Yani Black Panther şu an herhangi bir Marvel filmi gibi gelmiyor. Black Panther merakla beklenen bir Marvel filmi olarak geliyor. Bunu da borçlu olduğu pek çok şey var, en başlıcası da böyle bir filmin modern Amerikan blockbuster sinemasında öncülünün olmaması. Afrika’da geçen, bir Afrika krallığını konu alan, ekseriyeti Afro-Amerikan aktörlerden kurulu bir film görülmüş şey değil. İnsanlar görmek için bilet almak istiyorlar.

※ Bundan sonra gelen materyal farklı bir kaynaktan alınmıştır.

-- ==== Sys2Proof/Laws/OpcodesFrame.lean ====
section
/-! SUPPORT. What the shared operations and the opcodes may write. -/

namespace Sys2Proof.Machine

section
variable {ps : List Part}

@[simp] theorem State.linkSend_rest (l : List ContrailBlock) (s : State) (hw : [.wire] ⊆ ps) :
    (State.linkSend l s).rest ps = s.rest ps := by
  simp_all [State.linkSend, PortPart.rest, cleared]

@[simp] theorem State.activeSends_rest (l : List ContrailBlock) (s : State) (hw : [.wire] ⊆ ps) :
    (State.activeSends l s).rest ps = s.rest ps := by
  simp_all [State.activeSends]

@[simp] theorem State.unitEvs_rest (es : List EvReq) (s : State) (hw : [.recd] ⊆ ps) :
    (State.unitEvs es s).rest ps = s.rest ps := by
  simp_all [State.unitEvs]

@[simp] theorem State.preEvs_rest (es : List EvReq) (s : State) (hw : [.recd] ⊆ ps) :
    (State.preEvs es s).rest ps = s.rest ps := by
  simp_all [State.preEvs]

@[simp] theorem State.frameEvs_rest (es : List EvReq) (s : State) (hw : [.recd] ⊆ ps) :
    (State.frameEvs es s).rest ps = s.rest ps := by
  simp_all [State.frameEvs]

@[simp] theorem State.stampEntry_rest (order index : Nat) (body : EntryBody) (s : State) (hw : [.inp] ⊆ ps) :
    (State.stampEntry order index body s).rest ps = s.rest ps := by
  simp_all [State.stampEntry]

@[simp] theorem State.stampEdge_rest (c : Nat) (st : Bool) (bt k : Nat) (s : State) (hw : [.inp] ⊆ ps) :
    (State.stampEdge c st bt k s).rest ps = s.rest ps := by
  simp_all [State.stampEdge]

@[simp] theorem State.sendIp_rest (i src dst : Nat) (x : IpBody) (s : State) (hw : [.portSt, .wire] ⊆ ps) :
    (State.sendIp i src dst x s).rest ps = s.rest ps := by
  simp_all [State.sendIp, PortPart.rest, cleared]

@[simp] theorem State.sendDatagram_rest (i src dst dport : Nat) (dsc : Bool) (data : List Byte) (s : State) (hw : [.portSt, .wire] ⊆ ps) :
    (State.sendDatagram i src dst dport dsc data s).rest ps = s.rest ps := by
  simp_all [State.sendDatagram]

@[simp] theorem State.emit_rest (r : Reply) (s : State) (hw : [.can, .outbox, .portSt, .wire] ⊆ ps) :
    (State.emit r s).rest ps = s.rest ps := by
  simp_all [State.emit, PortPart.rest, cleared]

@[simp] theorem State.sendReply_rest (r : Reply) (s : State) (hw : [.can, .outbox, .portSt, .wire] ⊆ ps) :
    (State.sendReply r s).rest ps = s.rest ps := by
  simp_all [State.sendReply]

@[simp] theorem State.pendReply_rest (c : Caller) (due : Option Nat) (op : Op) (done : Option (Nat × List Byte)) (s : State)
    (hw : [.pend] ⊆ ps) :
    (State.pendReply c due op done s).rest ps = s.rest ps := by
  simp_all [State.pendReply, PortPart.rest, cleared]

@[simp] theorem State.sendTrace_rest (st : Nat) (data : List Byte) (s : State) (hw : [.can, .outbox, .portSt, .wire, .trace] ⊆ ps) :
    (State.sendTrace st data s).rest ps = s.rest ps := by
  unfold State.sendTrace
  dsimp only
  repeat' split
  all_goals simp_all [PortPart.rest, cleared]

@[simp] theorem State.serialTrace_rest (s : State) (hw : [.can, .outbox, .portSt, .wire, .trace] ⊆ ps) :
    (State.serialTrace s).rest ps = s.rest ps := by
  unfold State.serialTrace
  dsimp only
  repeat' split
  all_goals simp_all [PortPart.rest, cleared]

@[simp] theorem State.sendAnswer_rest (r : Reply) (s : State) (hw : [.can, .outbox, .portSt, .wire, .trace] ⊆ ps) :
    (State.sendAnswer r s).rest ps = s.rest ps := by
  simp_all [State.sendAnswer]

@[simp] theorem State.refuse_rest (c : Caller) (st : Nat) (body : List Byte) (s : State) (hw : [.can, .outbox, .portSt, .wire,
      .trace] ⊆ ps) :
    (State.refuse c st body s).rest ps = s.rest ps := by
  simp_all [State.refuse]

@[simp] theorem State.answer_rest (c : Caller) (st : Nat) (body : List Byte) (s : State) (hw : [.can, .sess, .outbox, .portSt, .wire,
      .trace] ⊆ ps) :
    (State.answer c st body s).rest ps = s.rest ps := by
  simp_all [State.answer]

@[simp] theorem State.endTrace_rest (overflow : Bool) (s : State) (hw : [.can, .outbox, .portSt, .wire, .trace] ⊆ ps) :
    (State.endTrace overflow s).rest ps = s.rest ps := by
  simp_all [State.endTrace, PortPart.rest, cleared]

@[simp] theorem State.ownerEv_rest (code p1 p2 p3 : Nat) (s : State) (hw : [.owner] ⊆ ps) :
    (State.ownerEv code p1 p2 p3 s).rest ps = s.rest ps := by
  simp_all [State.ownerEv]

@[simp] theorem State.endOffer_rest (why : Nat) (s : State) (hw : [.owner] ⊆ ps) :
    (State.endOffer why s).rest ps = s.rest ps := by
  unfold State.endOffer
  repeat' split
  all_goals simp_all

@[simp] theorem State.ownerMoved_rest (s : State) (hw : [.can, .outbox, .portSt, .wire, .trace, .restage] ⊆ ps) :
    (State.ownerMoved s).rest ps = s.rest ps := by
  simp_all [State.ownerMoved, CfgPart.rest, cleared]

@[simp] theorem State.vacate_rest (reason : Nat) (s : State) (hw : [.can, .outbox, .owner, .portSt, .wire, .trace, .restage] ⊆ ps) :
    (State.vacate reason s).rest ps = s.rest ps := by
  unfold State.vacate
  repeat' split
  all_goals simp_all

@[simp] theorem State.newOwner_rest (code reason : Nat) (s : State) (hw : [.can, .outbox, .owner, .portSt, .wire, .trace, .restage] ⊆ ps) :
    (State.newOwner code reason s).rest ps = s.rest ps := by
  simp_all [State.newOwner]

@[simp] theorem State.renewLease_rest (code : Nat) (s : State) (hw : [.owner] ⊆ ps) :
    (State.renewLease code s).rest ps = s.rest ps := by
  simp_all [State.renewLease]

@[simp] theorem State.lapseLease_rest (s : State) (hw : [.can, .outbox, .owner, .portSt, .wire, .trace, .restage] ⊆ ps) :
    (State.lapseLease s).rest ps = s.rest ps := by
  simp_all [State.lapseLease]

@[simp] theorem State.lapseOffer_rest (s : State) (hw : [.owner] ⊆ ps) :
    (State.lapseOffer s).rest ps = s.rest ps := by
  simp_all [State.lapseOffer]

@[simp] theorem State.ownerStep1_rest (s : State) (hw : [.can, .outbox, .owner, .portSt, .wire, .trace, .restage] ⊆ ps) :
    (State.ownerStep1 s).rest ps = s.rest ps := by
  simp_all [State.ownerStep1]

@[simp] theorem State.dropClaim_rest (code : Nat) (s : State) (hw : [.sess, .pend, .owner] ⊆ ps) :
    (State.dropClaim code s).rest ps = s.rest ps := by
  simp_all [State.dropClaim, PortPart.rest, cleared]

@[simp] theorem State.closeSession_rest (code : Nat) (s : State) (hw : [.can, .sess, .pend, .outbox, .owner, .portSt, .wire, .trace,
      .restage] ⊆ ps) :
    (State.closeSession code s).rest ps = s.rest ps := by
  simp_all [State.closeSession]

@[simp] theorem State.closeWindow_rest (s : State) (hw : [.can, .pend, .outbox, .owner, .portSt, .wire, .trace, .restage] ⊆ ps) :
    (State.closeWindow s).rest ps = s.rest ps := by
  unfold State.closeWindow
  dsimp only
  repeat' split
  all_goals simp_all [PortPart.rest, cleared]

@[simp] theorem State.noteReady_rest (s : State) (hw : [.pair] ⊆ ps) :
    (State.noteReady s).rest ps = s.rest ps := by
  simp_all [State.noteReady]

@[simp] theorem State.setSync_rest (v cause : Nat) (s : State) (hw : [.recd, .pair] ⊆ ps) :
    (State.setSync v cause s).rest ps = s.rest ps := by
  simp_all [State.setSync]

@[simp] theorem State.unsync_rest (cause : Nat) (s : State) (hw : [.recd, .pair] ⊆ ps) :
    (State.unsync cause s).rest ps = s.rest ps := by
  simp_all [State.unsync]

@[simp] theorem State.resyncStart_rest (s : State) (hw : [.recd, .pair, .wire] ⊆ ps) :
    (State.resyncStart s).rest ps = s.rest ps := by
  simp_all [State.resyncStart]

@[simp] theorem State.judgeDigest_rest (frame own partner : Nat) (s : State) (hw : [.recd, .pair] ⊆ ps) :
    (State.judgeDigest frame own partner s).rest ps = s.rest ps := by
  simp_all [State.judgeDigest]

@[simp] theorem State.partnerDigest_rest (frame value : Nat) (s : State) (hw : [.recd, .pair] ⊆ ps) :
    (State.partnerDigest frame value s).rest ps = s.rest ps := by
  unfold State.partnerDigest
  repeat' split
  all_goals simp_all

@[simp] theorem State.ownDigest_rest (value : Nat) (s : State) (hw : [.recd, .pair] ⊆ ps) :
    (State.ownDigest value s).rest ps = s.rest ps := by
  unfold State.ownDigest
  repeat' split
  all_goals simp_all

@[simp] theorem State.driveHold_rest (level : Nat) (s : State) (hw : [.pair] ⊆ ps) :
    (State.driveHold level s).rest ps = s.rest ps := by
  simp_all [State.driveHold]

@[simp] theorem State.cfgEv_rest (e : EvReq) (s : State) (hw : [.cfgEv] ⊆ ps) :
    (State.cfgEv e s).rest ps = s.rest ps := by
  simp_all [State.cfgEv, PortPart.rest, cleared]

@[simp] theorem State.storeStart_rest (s : State) (hw : [.recd, .hdr, .slotA, .slotB, .store] ⊆ ps) :
    (State.storeStart s).rest ps = s.rest ps := by
  unfold State.storeStart
  dsimp only
  rw [State.modCfg_rest]
  · split <;> simp_all
  · intro d
    rw [CfgPart.setSlot_rest _ _ _ (by simp_all)]
    simp_all [CfgPart.rest, cleared]

@[simp] theorem deny_rest (st : Nat) (s : State) :
    (deny st s).1.rest ps = s.rest ps := by
  simp_all [deny]

@[simp] theorem State.done_rest (s : State) :
    (State.done s).1.rest ps = s.rest ps := by
  simp_all [State.done]

@[simp] theorem State.show_rest (body : List Byte) (s : State) :
    (State.show body s).1.rest ps = s.rest ps := by
  simp_all [State.show]

@[simp] theorem State.readFrame_rest (ok : Bool) (s : State) :
    (State.readFrame ok s).1.rest ps = s.rest ps := by
  unfold State.readFrame
  repeat' split
  all_goals simp_all

@[simp] theorem opPing_rest (s : State) :
    (opPing s).1.rest ps = s.rest ps := by
  simp_all [opPing]

@[simp] theorem opOpenSession_rest (s : State) :
    (opOpenSession s).1.rest ps = s.rest ps := by
  simp_all [opOpenSession]

@[simp] theorem opCloseSession_rest (c : Caller) (s : State) (hw : [.can, .sess, .pend, .outbox, .owner, .portSt, .wire, .trace,
      .restage] ⊆ ps) :
    (opCloseSession c s).1.rest ps = s.rest ps := by
  simp_all [opCloseSession]

@[simp] theorem opReadFrameStatus_rest (s : State) :
    (opReadFrameStatus s).1.rest ps = s.rest ps := by
  simp_all [opReadFrameStatus]

@[simp] theorem opClearFrameStatus_rest (s : State) (hw : [.fr] ⊆ ps) :
    (opClearFrameStatus s).1.rest ps = s.rest ps := by
  simp_all [opClearFrameStatus]
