/-- An answer to an accepted packet: the reply is sent, and the session keeps it. -/
theorem State.answer_replied {s r : State} {h : PktHead} {opc st : Nat} {body : List Byte}
    (hid : (s.sessOf (s.codeOf h.port)).id ≠ 0) (hs : h.session = (s.sessOf (s.codeOf h.port)).id) (hport : h.port < 6)
    (hrole : r.unt.pair.role ≠ 2) (hwi : r.port.replayIn.within = false) (hsess : r.port.sess = (s.accepted h opc).port.sess)
    (hout : r.port.outbox = s.port.outbox) (hpend : r.port.pend = s.port.pend) :
    s.replied (r.answer (makeCaller (s.codeOf h.port) h.session opc h) st body) h opc st body ∧
      r.sameBut (answerParts h) (r.answer (makeCaller (s.codeOf h.port) h.session opc h) st body) := by
  have h5 : (s.replyTo h opc st body).code % 8 = 5 → h.port = 5 := by
    intro e
    have : (h.port + 8 * b2n s.unitB) % 8 = 5 := e
    omega
  have hsn : h.session ≠ 0 := hs ▸ hid
  let f : Session → Session := fun x =>
    if x.id = h.session ∧ x.lastSeq = h.seq ∧ h.session ≠ 0 then { x with busy := false, reply := some (s.replyTo h opc st body) } else x
  obtain ⟨⟨l, hl, hout2⟩, hrest⟩ := State.sendAnswer_sends (h := h) (r := s.replyTo h opc st body)
    (s := r.modSess (s.codeOf h.port) f) hrole hwi h5
  have hsame := State.sameBut_of_rest hrest
  show s.replied (State.sendAnswer (s.replyTo h opc st body) (r.modSess (s.codeOf h.port) f)) h opc st body ∧
    r.sameBut (answerParts h) (State.sendAnswer (s.replyTo h opc st body) (r.modSess (s.codeOf h.port) f))
  have hses := State.sessOf_same (hsame.2.2 .sess (by split <;> simp))
  refine ⟨⟨⟨l, hl, ?_⟩, ?_, ?_, fun k hk => ?_⟩, ?_⟩
  · rw [hout2, show (r.modSess (s.codeOf h.port) f).port.outbox = r.port.outbox from rfl, hout]
  · exact (hsame.2.2 .pend (by split <;> simp)).trans hpend
  · rw [hses, State.sessOf_modSess, State.sessOf_same hsess, State.accepted_sess hid hs]
    simp [f, hs, hid]
  · rw [hses, State.sessOf_modSess_ne (Ne.symm hk), State.sessOf_same hsess, State.accepted_sess_ne hk]
  · refine State.sameBut_mono (State.sameBut_trans (State.sameBut_of_rest (State.modSess_rest (ps := [.sess]) _ r f (by simp))) hsame) ?_
    intro p hp
    unfold answerParts
    split at hp <;> simp_all <;> tauto

/-- A reply held back from an accepted packet. -/
theorem State.pendReply_waits {s r : State} {h : PktHead} {op : Op} {due : Option Nat} {o : Option (Nat × List Byte)}
    (hid : (s.sessOf (s.codeOf h.port)).id ≠ 0) (hs : h.session = (s.sessOf (s.codeOf h.port)).id)
    (hsess : r.port.sess = (s.accepted h (opCode op)).port.sess)
    (hout : r.port.outbox = s.port.outbox) (hp : r.port.pend = s.port.pend) :
    s.waits (r.pendReply (makeCaller (s.codeOf h.port) h.session (opCode op) h) due op o) h op due o := by
  have hget : ∀ k, (r.pendReply (makeCaller (s.codeOf h.port) h.session (opCode op) h) due op o).sessOf k =
      (s.accepted h (opCode op)).sessOf k := by
    intro k; exact State.sessOf_same hsess k
  refine ⟨hout, by simp [State.pendReply, State.modPort, makeCaller, hp], ?_, fun k hk => ?_⟩
  · rw [hget, State.accepted_sess hid hs]
  · rw [hget, State.accepted_sess_ne hk]

theorem State.pendReply_sameBut (c : Caller) (due : Option Nat) (op : Op) (o : Option (Nat × List Byte)) (r : State) :
    r.sameBut [.pend] (r.pendReply c due op o) :=
  State.sameBut_of_rest (State.pendReply_rest c due op o r (by simp))

theorem State.activeSends_sameBut (l : List ContrailBlock) (s : State) : s.sameBut [.wire] (s.activeSends l) :=
  State.sameBut_of_rest (State.activeSends_rest l s (by simp))

/-- What the active sends its standby is no reply. -/
theorem State.replied_sends {s u : State} {h : PktHead} {opc st : Nat} {b : List Byte} (l : List ContrailBlock) (hr : s.replied u h opc st b) :
    s.replied (u.activeSends l) h opc st b := by
  have hk := u.activeSends_sameBut l
  have hs := State.sessOf_same (hk.2.2 .sess (by simp))
  obtain ⟨⟨x, hx, h1⟩, h2, h3, h4⟩ := hr
  exact ⟨⟨x, hx, (hk.2.2 .outbox (by simp)).trans h1⟩, (hk.2.2 .pend (by simp)).trans h2, (hs _).trans h3, fun k hk => (hs k).trans (h4 k hk)⟩

theorem State.waits_sends {s u : State} {h : PktHead} {op : Op} {due : Option Nat} {d : Option (Nat × List Byte)} (l : List ContrailBlock)
    (hr : s.waits u h op due d) : s.waits (u.activeSends l) h op due d := by
  have hk := u.activeSends_sameBut l
  have hs := State.sessOf_same (hk.2.2 .sess (by simp))
  exact ⟨(hk.2.2 .outbox (by simp)).trans hr.1, (hk.2.2 .pend (by simp)).trans hr.2.1, (hs _).trans hr.2.2.1, fun k hk => (hs k).trans (hr.2.2.2 k hk)⟩

/-- An opcode leaves sessions, replies and the role to the packet that carries it. -/
structure State.tame (s r : State) (h : PktHead) (opc : Nat) : Prop where
  sess : r.port.sess = (s.accepted h opc).port.sess
  outbox : r.port.outbox = s.port.outbox
  pend : r.port.pend = s.port.pend
  role : r.unt.pair.role = s.unt.pair.role
  within : r.port.replayIn.within = s.port.replayIn.within
  phase : r.phase = s.phase
  frame : r.fr.frameNo = s.fr.frameNo

theorem State.tame_accepted (s : State) (h : PktHead) (opc : Nat) : s.tame (s.accepted h opc) h opc :=
  ⟨rfl, by simp, by simp, by simp, by simp, by simp, by simp⟩

/-- What serving a packet may write beside the lease. -/
def replyParts (h : PktHead) : List Part := [.can, .sess, .pend, .outbox, .portSt, .wire] ++ if h.port = 5 then [.trace] else []

section
variable {h : PktHead} {torn : Bool} {op : Op} {s r : State}

theorem State.ready_id (hr : s.ready h (opCode op)) : (s.sessOf (s.codeOf h.port)).id ≠ 0 := hr.2.2.2.2.2.2.2.2.2.1
theorem State.ready_session (hr : s.ready h (opCode op)) : h.session = (s.sessOf (s.codeOf h.port)).id := hr.2.2.2.2.2.2.2.2.2.2.1
theorem State.ready_role (hr : s.ready h (opCode op)) : s.unt.pair.role ≠ 2 := hr.2.1
theorem State.ready_within (hr : s.ready h (opCode op)) : s.port.replayIn.within = false := hr.2.2.1
theorem State.ready_port (hr : s.ready h (opCode op)) : h.port < 6 := hr.2.2.2.1
theorem State.ready_live (hr : s.ready h (opCode op)) : s.mode = .running := hr.1

theorem State.answer_tame {st : Nat} {b : List Byte} (hr : s.ready h (opCode op)) (ht : s.tame r h (opCode op)) :
    s.replied (r.answer (makeCaller (s.codeOf h.port) h.session (opCode op) h) st b) h (opCode op) st b ∧
      r.sameBut (answerParts h) (r.answer (makeCaller (s.codeOf h.port) h.session (opCode op) h) st b) :=
  State.answer_replied (State.ready_id hr) (State.ready_session hr) (State.ready_port hr) (ht.role ▸ State.ready_role hr)
    (ht.within.trans (State.ready_within hr)) ht.sess ht.outbox ht.pend
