-- ==== Sys2Proof/Tests/Slice0.lean ====
section
/-! SUPPORT. Tests: ill-formed commands that WellFormed refuses, one command at a time on a small state, and for every
statement states that meet its hypotheses. Expected values come from the rules named in the comments. -/

open Sys2Proof Sys2Proof.Machine

namespace Sys2Proof.Tests
set_option Elab.async false

/-! ## WellFormed: one ill-formed term for each check -/

/-- A header of a packet on port 0. -/
def hd (session seq : Nat) : PktHead := { session := session, seq := seq }

theorem test_wf_head : ([{ hd 5 1 with port := 6 }, { hd 5 1 with ip := 2 ^ 32 }, { hd 5 1 with udp := 2 ^ 16 }, { hd 5 1 with version := 256 },
    { hd 5 1 with flags := 128 }, hd 65536 1, hd 5 (2 ^ 32), { hd 5 1 with status := 65536 }] : List PktHead).all
      (fun h => !(Instr.ping h).wellFormed) = true := by decide

theorem test_wf_frames : ([.blockLatch 0 64 (List.replicate 8 {}) 0, .blockLatch 0 0 [] 0, .blockLatch 0 0 (List.replicate 8 {}) (2 ^ 32),
    .strobeCouplerError 0 512, .cellRecordMissing 0 512, .frameEvaluationStart 0 65536, .nimbusExchange 0 4, .discrepancyFault 0 32,
    .horizonPosting 0 { header := BitVec.ofNat 64 (2 ^ 49) }, .horizonPosting 0 (posting 0 0 0 0 3 0 false (.result 0)),
    .horizonPosting 0 (posting 0 2 32 2 4 0 false (.safety 0)), .horizonPosting 0 (posting 0 2 0 2 5 0 false (.safety 0)),
    .horizonPosting 0 (posting 0 0 0 6 2 0 false (.words [0])), .horizonPosting 0 (posting 0 0 0 7 1 0 false .fin), .engSilent 0 16] : List Instr).all
      (fun i => !i.wellFormed) = true := by decide

theorem test_wf_alarms : ([.alarmDelayExpiry 0 2048, .suppressionHoldEnd 0 2048, .shelfExpiry 0 2048, .groupObjectCycle 0 64,
    .callLinkLost 0 16, .callObjectCycle 0 16, .dscWatchdogExpiry 0 32, .dscFailsafeRecovery 0 32, .dscRepeat 0 32, .dscErrDecay 0 32,
    .sessionTimeout 0 6, .sessionTimeout 0 16, .packetReceive 0 6 0 0 [], .packetReceive 0 0 (2 ^ 32) 0 [],
    .packetReceive 0 0 0 65536 [], .forwardedPacket 0 7 0 0 []] : List Instr).all (fun i => !i.wellFormed) = true := by decide

theorem test_wf_configuration : ([.replayData (hd 5 1) (2 ^ 32) [], .replayData (hd 5 1) 0 (List.replicate 8169 0), .handover (hd 5 1) 256, .readObject (hd 5 1) true 256 0 0 0,
    .readObject (hd 5 1) true 0 65536 0 0, .readObject (hd 5 1) true 0 0 65536 0, .readObject (hd 5 1) true 0 0 0 65536,
    .writeObject (hd 5 1) 0 0 0 1 [] [0], .writeObject (hd 5 1) 0 0 0 1 [0] [], .readImage (hd 5 1) 256 0 0,
    .readImage (hd 5 1) 0 (2 ^ 32) 0, .readImage (hd 5 1) 0 0 65536, .loadImage (hd 5 1) (2 ^ 32) [],
    .confirm (hd 5 1) (2 ^ 32)] : List Instr).all (fun i => !i.wellFormed) = true := by decide +kernel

Ama bu, bence 100 milyon dolarlık ilk beklentiyi açıklıyor. Filmin çıkışına yakın bunu 70 puan arttıran şey ise bana soracak olursanız Ryan Coogler. Filmi heyecanla beklememizi sağlayan şey bence hepimiz için, bir noktada, Ryan Coogler. Fruitvale Station ve Creed gibi iki tane tokat film ürettikten sonra bu göreve gelen; çocukluğu çizgi roman karşısında gözlerini bozarak geçmiş, genç, dinamik, heyecanlı ve heyecan verici bir yönetmen var filmin başında. Onun tutkusunu ben Black Panther’ın genetiğinde hissedebiliyorum. Bence hepimiz biraz hissedebiliyoruz. Bu rekor durumunu da o yaratıyor.
Benim filmden en büyük umudum, Coogler’ın tutkusunun çayırlara sarılmış olması şu an, o zaman bu rekorları helal ederim gibi geliyor. Siz ne diyorsunuz?